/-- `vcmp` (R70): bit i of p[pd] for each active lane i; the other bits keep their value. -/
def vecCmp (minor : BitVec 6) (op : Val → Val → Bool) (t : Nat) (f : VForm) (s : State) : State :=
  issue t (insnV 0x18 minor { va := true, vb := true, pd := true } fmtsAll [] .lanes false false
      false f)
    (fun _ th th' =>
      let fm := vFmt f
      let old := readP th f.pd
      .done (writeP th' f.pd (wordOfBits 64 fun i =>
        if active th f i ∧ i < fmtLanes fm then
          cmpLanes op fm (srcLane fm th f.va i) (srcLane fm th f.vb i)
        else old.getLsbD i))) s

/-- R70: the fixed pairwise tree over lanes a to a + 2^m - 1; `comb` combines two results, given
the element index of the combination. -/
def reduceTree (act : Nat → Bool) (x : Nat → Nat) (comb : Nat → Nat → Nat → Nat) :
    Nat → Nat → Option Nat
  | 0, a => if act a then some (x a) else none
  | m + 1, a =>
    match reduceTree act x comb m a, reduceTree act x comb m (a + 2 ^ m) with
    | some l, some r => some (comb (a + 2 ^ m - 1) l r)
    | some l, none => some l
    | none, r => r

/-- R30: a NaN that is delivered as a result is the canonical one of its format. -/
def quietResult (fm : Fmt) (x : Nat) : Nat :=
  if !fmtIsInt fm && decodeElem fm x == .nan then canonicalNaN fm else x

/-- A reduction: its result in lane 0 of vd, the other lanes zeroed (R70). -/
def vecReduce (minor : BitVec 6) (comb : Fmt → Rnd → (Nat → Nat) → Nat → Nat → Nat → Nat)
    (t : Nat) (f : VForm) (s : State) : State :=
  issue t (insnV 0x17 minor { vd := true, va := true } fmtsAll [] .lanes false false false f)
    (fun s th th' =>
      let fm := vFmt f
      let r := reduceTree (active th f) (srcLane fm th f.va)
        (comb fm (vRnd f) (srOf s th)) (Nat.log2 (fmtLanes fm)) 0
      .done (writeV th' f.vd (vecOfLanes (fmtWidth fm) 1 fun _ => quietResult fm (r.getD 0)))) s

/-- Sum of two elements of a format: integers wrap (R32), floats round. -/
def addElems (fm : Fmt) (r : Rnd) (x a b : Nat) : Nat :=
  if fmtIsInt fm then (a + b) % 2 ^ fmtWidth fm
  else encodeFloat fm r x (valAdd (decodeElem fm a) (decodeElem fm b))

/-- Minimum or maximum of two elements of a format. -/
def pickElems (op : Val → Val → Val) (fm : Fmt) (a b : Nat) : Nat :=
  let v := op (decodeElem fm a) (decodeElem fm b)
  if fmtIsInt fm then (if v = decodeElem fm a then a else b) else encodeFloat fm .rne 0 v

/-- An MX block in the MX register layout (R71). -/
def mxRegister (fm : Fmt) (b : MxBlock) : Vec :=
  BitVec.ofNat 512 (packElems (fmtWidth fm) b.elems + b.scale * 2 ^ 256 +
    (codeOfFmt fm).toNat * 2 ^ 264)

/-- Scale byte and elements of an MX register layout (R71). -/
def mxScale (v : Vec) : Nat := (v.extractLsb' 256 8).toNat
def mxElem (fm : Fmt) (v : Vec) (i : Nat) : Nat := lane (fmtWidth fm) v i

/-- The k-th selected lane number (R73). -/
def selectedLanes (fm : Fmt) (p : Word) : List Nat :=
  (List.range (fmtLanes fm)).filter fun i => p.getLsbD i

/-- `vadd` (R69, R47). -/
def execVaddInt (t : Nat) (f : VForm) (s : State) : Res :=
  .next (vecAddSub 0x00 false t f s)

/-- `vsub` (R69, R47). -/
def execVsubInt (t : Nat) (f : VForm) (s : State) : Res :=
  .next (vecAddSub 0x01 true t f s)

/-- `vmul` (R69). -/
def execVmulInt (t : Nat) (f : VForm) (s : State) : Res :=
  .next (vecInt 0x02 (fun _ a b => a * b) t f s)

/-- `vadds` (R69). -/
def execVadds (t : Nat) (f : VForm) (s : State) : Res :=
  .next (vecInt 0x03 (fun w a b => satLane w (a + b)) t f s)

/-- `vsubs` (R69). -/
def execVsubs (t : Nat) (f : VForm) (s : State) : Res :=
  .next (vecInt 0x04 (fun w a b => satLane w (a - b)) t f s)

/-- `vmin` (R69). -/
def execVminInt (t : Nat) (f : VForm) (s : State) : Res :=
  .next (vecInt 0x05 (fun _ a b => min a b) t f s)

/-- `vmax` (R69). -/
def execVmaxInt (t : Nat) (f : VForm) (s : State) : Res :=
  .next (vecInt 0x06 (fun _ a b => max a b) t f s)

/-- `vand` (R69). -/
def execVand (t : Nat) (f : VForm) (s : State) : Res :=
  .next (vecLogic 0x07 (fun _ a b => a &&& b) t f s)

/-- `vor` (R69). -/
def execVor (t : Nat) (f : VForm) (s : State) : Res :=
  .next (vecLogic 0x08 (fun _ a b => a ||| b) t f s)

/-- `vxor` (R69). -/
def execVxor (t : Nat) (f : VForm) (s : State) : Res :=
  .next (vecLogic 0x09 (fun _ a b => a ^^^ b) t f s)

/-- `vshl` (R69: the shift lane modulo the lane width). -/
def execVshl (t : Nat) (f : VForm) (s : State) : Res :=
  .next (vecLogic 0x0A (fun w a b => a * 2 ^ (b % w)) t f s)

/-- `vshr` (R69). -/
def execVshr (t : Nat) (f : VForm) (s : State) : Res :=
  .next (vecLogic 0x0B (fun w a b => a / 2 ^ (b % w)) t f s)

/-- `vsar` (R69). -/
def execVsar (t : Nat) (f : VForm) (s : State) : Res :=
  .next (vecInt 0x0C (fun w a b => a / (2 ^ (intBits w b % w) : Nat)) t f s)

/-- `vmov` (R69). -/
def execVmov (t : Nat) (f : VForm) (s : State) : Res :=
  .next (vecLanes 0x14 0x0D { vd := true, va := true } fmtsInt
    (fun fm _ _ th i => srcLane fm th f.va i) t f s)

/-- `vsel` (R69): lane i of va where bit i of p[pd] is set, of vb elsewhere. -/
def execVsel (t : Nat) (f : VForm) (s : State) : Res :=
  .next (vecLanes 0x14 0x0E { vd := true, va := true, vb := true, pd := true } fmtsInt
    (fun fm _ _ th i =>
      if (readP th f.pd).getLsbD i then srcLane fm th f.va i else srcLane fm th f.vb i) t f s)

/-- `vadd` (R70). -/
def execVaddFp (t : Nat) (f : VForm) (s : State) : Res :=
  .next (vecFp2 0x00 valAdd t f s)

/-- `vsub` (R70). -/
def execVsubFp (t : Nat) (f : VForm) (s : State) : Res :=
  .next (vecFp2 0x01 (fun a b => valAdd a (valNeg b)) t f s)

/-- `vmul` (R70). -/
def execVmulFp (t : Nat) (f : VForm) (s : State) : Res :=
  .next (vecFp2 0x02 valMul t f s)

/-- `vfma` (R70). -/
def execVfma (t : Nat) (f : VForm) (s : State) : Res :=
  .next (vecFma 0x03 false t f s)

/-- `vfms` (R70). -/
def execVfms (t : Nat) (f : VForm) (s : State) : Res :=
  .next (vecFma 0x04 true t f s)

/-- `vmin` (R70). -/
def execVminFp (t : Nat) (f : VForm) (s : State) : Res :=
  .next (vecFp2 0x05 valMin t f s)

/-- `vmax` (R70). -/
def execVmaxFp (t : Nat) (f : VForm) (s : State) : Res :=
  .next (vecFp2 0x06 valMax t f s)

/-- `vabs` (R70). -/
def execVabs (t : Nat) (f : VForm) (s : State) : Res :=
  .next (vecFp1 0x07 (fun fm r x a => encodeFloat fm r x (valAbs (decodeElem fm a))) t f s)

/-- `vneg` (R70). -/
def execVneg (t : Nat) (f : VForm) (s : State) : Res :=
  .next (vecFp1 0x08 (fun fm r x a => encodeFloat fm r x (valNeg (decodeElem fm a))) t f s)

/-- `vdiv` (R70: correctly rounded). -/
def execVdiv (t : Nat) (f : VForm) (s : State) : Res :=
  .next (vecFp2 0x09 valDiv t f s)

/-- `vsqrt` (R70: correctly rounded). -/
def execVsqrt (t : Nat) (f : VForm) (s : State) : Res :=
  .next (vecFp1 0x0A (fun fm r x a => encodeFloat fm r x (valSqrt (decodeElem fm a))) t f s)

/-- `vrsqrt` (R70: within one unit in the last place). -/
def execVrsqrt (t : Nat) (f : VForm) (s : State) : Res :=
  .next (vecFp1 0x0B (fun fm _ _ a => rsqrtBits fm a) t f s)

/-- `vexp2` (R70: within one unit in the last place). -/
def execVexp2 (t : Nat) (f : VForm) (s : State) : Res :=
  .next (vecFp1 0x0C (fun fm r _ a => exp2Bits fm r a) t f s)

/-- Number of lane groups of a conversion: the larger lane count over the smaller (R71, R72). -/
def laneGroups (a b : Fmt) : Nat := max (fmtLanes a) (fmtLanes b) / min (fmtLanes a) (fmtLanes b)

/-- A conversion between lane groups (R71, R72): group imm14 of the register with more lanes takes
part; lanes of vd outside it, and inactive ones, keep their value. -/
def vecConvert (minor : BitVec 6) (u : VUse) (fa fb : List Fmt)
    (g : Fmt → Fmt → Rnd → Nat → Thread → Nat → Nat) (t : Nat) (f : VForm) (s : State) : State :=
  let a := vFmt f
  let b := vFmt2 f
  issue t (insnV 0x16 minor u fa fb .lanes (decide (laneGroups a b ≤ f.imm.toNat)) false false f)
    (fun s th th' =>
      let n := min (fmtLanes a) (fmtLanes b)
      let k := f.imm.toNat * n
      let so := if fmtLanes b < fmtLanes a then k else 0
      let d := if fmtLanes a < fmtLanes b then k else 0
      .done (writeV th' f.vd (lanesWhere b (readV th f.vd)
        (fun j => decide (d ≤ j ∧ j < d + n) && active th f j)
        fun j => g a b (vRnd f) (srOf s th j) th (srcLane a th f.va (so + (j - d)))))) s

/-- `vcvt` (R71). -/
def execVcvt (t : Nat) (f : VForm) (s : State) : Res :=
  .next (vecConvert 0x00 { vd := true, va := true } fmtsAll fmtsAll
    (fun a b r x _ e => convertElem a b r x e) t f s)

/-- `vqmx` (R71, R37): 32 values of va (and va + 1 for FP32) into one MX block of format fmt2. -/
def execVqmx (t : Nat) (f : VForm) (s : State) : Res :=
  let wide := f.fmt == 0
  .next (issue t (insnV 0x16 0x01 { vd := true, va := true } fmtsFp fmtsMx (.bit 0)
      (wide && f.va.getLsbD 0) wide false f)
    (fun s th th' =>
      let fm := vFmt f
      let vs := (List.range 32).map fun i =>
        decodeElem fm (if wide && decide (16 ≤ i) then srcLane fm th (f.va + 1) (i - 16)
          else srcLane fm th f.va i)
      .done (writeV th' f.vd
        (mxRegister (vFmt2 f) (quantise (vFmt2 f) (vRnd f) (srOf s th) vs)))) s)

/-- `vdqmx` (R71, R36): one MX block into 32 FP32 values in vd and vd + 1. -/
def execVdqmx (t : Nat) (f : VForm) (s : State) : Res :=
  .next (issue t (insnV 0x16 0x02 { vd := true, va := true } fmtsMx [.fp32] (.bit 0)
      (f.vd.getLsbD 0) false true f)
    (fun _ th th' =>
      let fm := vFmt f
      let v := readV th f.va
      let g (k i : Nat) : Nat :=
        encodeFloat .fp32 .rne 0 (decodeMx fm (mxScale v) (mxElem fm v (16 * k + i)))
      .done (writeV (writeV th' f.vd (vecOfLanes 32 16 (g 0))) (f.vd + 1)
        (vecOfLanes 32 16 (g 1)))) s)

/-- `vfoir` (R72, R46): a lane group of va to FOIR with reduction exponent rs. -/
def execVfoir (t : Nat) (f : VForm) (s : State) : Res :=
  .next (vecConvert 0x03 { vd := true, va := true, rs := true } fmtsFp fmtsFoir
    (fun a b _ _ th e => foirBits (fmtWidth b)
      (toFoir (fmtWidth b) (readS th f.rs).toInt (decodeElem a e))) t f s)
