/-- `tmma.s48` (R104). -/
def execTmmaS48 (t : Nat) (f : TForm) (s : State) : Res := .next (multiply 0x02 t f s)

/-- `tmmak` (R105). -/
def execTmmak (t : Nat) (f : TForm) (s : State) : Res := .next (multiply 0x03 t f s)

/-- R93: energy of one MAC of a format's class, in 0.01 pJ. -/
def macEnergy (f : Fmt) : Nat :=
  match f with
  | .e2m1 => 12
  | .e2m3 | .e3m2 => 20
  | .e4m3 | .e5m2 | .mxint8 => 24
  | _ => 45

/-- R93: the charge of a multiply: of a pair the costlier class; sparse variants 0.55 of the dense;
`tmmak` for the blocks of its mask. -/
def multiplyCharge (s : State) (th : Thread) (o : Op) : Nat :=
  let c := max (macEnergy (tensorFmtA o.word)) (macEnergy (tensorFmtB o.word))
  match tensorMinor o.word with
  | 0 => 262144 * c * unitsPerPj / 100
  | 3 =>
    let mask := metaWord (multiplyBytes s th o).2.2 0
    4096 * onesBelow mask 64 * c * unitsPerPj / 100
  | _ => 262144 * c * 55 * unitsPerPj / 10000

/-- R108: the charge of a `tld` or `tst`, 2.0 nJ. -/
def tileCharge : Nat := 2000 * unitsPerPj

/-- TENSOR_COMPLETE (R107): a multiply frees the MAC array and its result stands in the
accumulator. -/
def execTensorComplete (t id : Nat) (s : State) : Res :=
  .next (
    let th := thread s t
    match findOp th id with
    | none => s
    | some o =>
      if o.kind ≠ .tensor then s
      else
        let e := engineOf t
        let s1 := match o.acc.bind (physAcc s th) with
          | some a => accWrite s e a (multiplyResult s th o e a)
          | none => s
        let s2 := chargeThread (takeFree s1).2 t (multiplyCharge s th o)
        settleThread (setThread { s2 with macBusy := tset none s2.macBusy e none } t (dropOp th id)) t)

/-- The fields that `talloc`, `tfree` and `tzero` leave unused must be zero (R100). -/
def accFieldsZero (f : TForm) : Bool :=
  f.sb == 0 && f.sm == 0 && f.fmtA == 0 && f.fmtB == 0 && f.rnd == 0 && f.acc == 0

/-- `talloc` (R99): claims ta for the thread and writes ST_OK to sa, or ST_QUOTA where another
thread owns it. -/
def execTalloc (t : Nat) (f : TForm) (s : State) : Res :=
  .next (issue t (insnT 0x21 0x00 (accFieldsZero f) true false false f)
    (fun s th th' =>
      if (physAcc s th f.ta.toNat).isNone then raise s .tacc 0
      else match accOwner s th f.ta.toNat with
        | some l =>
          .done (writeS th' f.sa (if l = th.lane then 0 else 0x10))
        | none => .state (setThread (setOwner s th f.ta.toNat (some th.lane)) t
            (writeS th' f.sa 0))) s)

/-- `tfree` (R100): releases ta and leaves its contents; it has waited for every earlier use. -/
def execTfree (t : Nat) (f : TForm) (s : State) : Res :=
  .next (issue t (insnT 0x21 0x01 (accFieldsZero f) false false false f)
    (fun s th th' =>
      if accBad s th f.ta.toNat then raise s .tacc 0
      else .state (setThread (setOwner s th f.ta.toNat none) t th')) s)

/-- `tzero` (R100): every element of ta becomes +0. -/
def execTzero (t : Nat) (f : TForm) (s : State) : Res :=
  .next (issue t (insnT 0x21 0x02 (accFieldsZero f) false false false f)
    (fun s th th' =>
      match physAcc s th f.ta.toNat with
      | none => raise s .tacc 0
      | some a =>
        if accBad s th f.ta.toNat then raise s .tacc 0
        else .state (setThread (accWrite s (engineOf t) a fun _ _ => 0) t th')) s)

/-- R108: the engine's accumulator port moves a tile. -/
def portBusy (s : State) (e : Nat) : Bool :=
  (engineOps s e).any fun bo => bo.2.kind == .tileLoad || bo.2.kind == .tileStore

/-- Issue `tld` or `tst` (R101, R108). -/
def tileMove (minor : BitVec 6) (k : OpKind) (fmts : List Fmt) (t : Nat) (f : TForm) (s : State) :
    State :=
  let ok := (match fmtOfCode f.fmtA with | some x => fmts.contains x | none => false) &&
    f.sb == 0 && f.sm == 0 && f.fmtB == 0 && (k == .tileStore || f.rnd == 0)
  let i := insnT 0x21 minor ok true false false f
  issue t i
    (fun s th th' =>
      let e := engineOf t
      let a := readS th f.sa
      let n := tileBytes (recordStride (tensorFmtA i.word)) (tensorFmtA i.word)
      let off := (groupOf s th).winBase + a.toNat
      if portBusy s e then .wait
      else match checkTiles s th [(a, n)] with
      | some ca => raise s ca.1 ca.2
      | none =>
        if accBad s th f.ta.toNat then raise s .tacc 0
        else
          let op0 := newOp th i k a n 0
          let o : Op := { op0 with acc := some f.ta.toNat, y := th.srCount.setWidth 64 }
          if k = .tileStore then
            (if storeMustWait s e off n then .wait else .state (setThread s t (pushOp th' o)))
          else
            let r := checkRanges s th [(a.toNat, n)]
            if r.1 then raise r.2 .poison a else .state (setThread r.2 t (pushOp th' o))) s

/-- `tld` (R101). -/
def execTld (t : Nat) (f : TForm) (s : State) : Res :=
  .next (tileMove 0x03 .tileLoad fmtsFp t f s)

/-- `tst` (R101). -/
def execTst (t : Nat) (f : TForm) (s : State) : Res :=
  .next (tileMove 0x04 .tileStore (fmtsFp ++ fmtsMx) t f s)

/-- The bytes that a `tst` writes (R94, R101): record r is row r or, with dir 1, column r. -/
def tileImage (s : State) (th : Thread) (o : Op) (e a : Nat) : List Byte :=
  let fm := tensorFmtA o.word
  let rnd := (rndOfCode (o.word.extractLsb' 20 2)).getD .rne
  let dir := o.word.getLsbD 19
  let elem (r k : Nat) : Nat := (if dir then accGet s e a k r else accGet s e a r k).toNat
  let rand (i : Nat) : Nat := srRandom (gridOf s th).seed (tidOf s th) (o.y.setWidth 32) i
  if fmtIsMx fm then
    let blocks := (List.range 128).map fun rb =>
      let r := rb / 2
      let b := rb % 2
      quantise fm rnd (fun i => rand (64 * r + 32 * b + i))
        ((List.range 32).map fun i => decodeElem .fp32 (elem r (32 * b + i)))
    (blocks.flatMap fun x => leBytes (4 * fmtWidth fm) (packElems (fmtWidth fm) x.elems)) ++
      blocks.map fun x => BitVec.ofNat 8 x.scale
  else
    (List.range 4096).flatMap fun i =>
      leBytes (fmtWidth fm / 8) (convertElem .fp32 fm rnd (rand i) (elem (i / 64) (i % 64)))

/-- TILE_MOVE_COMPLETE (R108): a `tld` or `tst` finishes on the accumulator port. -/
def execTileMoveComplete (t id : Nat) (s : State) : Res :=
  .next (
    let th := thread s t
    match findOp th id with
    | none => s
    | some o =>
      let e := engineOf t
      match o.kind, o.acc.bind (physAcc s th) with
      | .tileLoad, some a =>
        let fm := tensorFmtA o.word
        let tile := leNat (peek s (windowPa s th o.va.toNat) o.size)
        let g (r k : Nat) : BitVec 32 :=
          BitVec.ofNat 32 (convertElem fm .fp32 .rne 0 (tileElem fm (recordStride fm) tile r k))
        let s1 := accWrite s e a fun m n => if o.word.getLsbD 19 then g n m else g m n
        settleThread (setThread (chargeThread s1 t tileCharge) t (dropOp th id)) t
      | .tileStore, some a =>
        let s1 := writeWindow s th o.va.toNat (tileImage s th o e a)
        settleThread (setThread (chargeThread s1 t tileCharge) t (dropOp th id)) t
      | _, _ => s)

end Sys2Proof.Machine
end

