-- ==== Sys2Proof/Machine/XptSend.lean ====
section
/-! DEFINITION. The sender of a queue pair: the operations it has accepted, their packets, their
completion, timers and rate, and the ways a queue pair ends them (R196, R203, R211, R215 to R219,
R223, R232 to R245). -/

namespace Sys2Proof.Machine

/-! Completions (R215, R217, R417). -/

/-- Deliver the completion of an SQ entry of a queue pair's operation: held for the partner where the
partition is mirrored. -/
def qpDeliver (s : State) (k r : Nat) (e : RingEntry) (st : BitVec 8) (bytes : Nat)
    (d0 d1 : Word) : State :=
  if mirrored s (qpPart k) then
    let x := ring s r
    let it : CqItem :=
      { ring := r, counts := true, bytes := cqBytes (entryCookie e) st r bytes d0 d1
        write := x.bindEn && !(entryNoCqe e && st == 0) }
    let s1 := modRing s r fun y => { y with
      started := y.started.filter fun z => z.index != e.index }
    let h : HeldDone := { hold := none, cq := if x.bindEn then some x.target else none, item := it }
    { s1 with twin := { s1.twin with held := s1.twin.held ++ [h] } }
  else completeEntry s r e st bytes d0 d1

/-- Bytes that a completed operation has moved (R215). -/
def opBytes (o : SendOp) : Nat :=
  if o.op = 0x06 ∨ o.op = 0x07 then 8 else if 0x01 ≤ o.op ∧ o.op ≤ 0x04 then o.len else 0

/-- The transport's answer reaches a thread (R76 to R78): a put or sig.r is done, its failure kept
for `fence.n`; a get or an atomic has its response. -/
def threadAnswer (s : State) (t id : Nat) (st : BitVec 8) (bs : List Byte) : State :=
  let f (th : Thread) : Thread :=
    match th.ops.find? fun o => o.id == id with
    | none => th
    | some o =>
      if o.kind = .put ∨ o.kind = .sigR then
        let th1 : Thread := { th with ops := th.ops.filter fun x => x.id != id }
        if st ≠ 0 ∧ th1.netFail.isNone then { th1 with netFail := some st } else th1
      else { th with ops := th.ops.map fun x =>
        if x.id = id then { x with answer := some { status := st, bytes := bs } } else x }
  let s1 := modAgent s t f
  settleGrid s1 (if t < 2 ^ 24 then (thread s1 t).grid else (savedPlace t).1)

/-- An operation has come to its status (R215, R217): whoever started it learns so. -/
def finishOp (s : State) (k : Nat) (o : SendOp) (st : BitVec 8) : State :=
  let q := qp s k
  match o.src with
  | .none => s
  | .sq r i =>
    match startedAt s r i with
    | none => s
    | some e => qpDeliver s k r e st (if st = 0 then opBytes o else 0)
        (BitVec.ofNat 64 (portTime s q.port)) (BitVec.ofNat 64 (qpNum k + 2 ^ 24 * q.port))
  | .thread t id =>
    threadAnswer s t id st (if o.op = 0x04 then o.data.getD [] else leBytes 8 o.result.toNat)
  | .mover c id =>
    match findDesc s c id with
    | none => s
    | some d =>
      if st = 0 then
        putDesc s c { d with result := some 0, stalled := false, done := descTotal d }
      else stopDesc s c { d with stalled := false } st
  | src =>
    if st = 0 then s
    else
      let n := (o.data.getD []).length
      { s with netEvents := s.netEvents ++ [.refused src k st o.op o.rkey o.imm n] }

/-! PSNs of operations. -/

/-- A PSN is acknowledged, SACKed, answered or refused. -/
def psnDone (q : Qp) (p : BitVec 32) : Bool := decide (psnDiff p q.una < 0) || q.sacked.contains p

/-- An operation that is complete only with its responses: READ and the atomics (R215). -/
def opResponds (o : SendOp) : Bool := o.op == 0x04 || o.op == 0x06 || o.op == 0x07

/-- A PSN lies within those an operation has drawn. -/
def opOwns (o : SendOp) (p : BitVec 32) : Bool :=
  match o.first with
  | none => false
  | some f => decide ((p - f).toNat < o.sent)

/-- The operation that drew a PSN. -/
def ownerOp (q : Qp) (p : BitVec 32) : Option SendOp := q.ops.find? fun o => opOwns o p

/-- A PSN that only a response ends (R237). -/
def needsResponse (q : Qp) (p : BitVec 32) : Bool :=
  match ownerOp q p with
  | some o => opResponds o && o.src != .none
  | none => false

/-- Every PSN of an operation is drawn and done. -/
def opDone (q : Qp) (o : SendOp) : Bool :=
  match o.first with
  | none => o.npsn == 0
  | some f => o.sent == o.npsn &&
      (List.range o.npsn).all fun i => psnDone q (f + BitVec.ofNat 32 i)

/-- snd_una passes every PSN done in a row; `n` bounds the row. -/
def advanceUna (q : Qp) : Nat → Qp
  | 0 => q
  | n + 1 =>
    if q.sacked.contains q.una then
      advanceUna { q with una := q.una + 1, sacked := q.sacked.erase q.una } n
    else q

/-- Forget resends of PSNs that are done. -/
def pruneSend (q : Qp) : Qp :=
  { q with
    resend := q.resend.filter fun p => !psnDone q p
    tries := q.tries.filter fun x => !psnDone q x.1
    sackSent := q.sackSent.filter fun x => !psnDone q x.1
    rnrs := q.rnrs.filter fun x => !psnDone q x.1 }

- _WHAT IS EXPECTED_:
From the very first line of the data through the line with "let old := readP th f.pd" in it, please reproduce each line exactly and output nothing more.

- _RESPONSE TO THE TASK_:
/-- `vcmp` (R70): bit i of p[pd] for each active lane i; the other bits keep their value. -/
def vecCmp (minor : BitVec 6) (op : Val → Val → Bool) (t : Nat) (f : VForm) (s : State) : State :=
  issue t (insnV 0x18 minor { va := true, vb := true, pd := true } fmtsAll [] .lanes false false
      false f)
    (fun _ th th' =>
      let fm := vFmt f
      let old := readP th f.pd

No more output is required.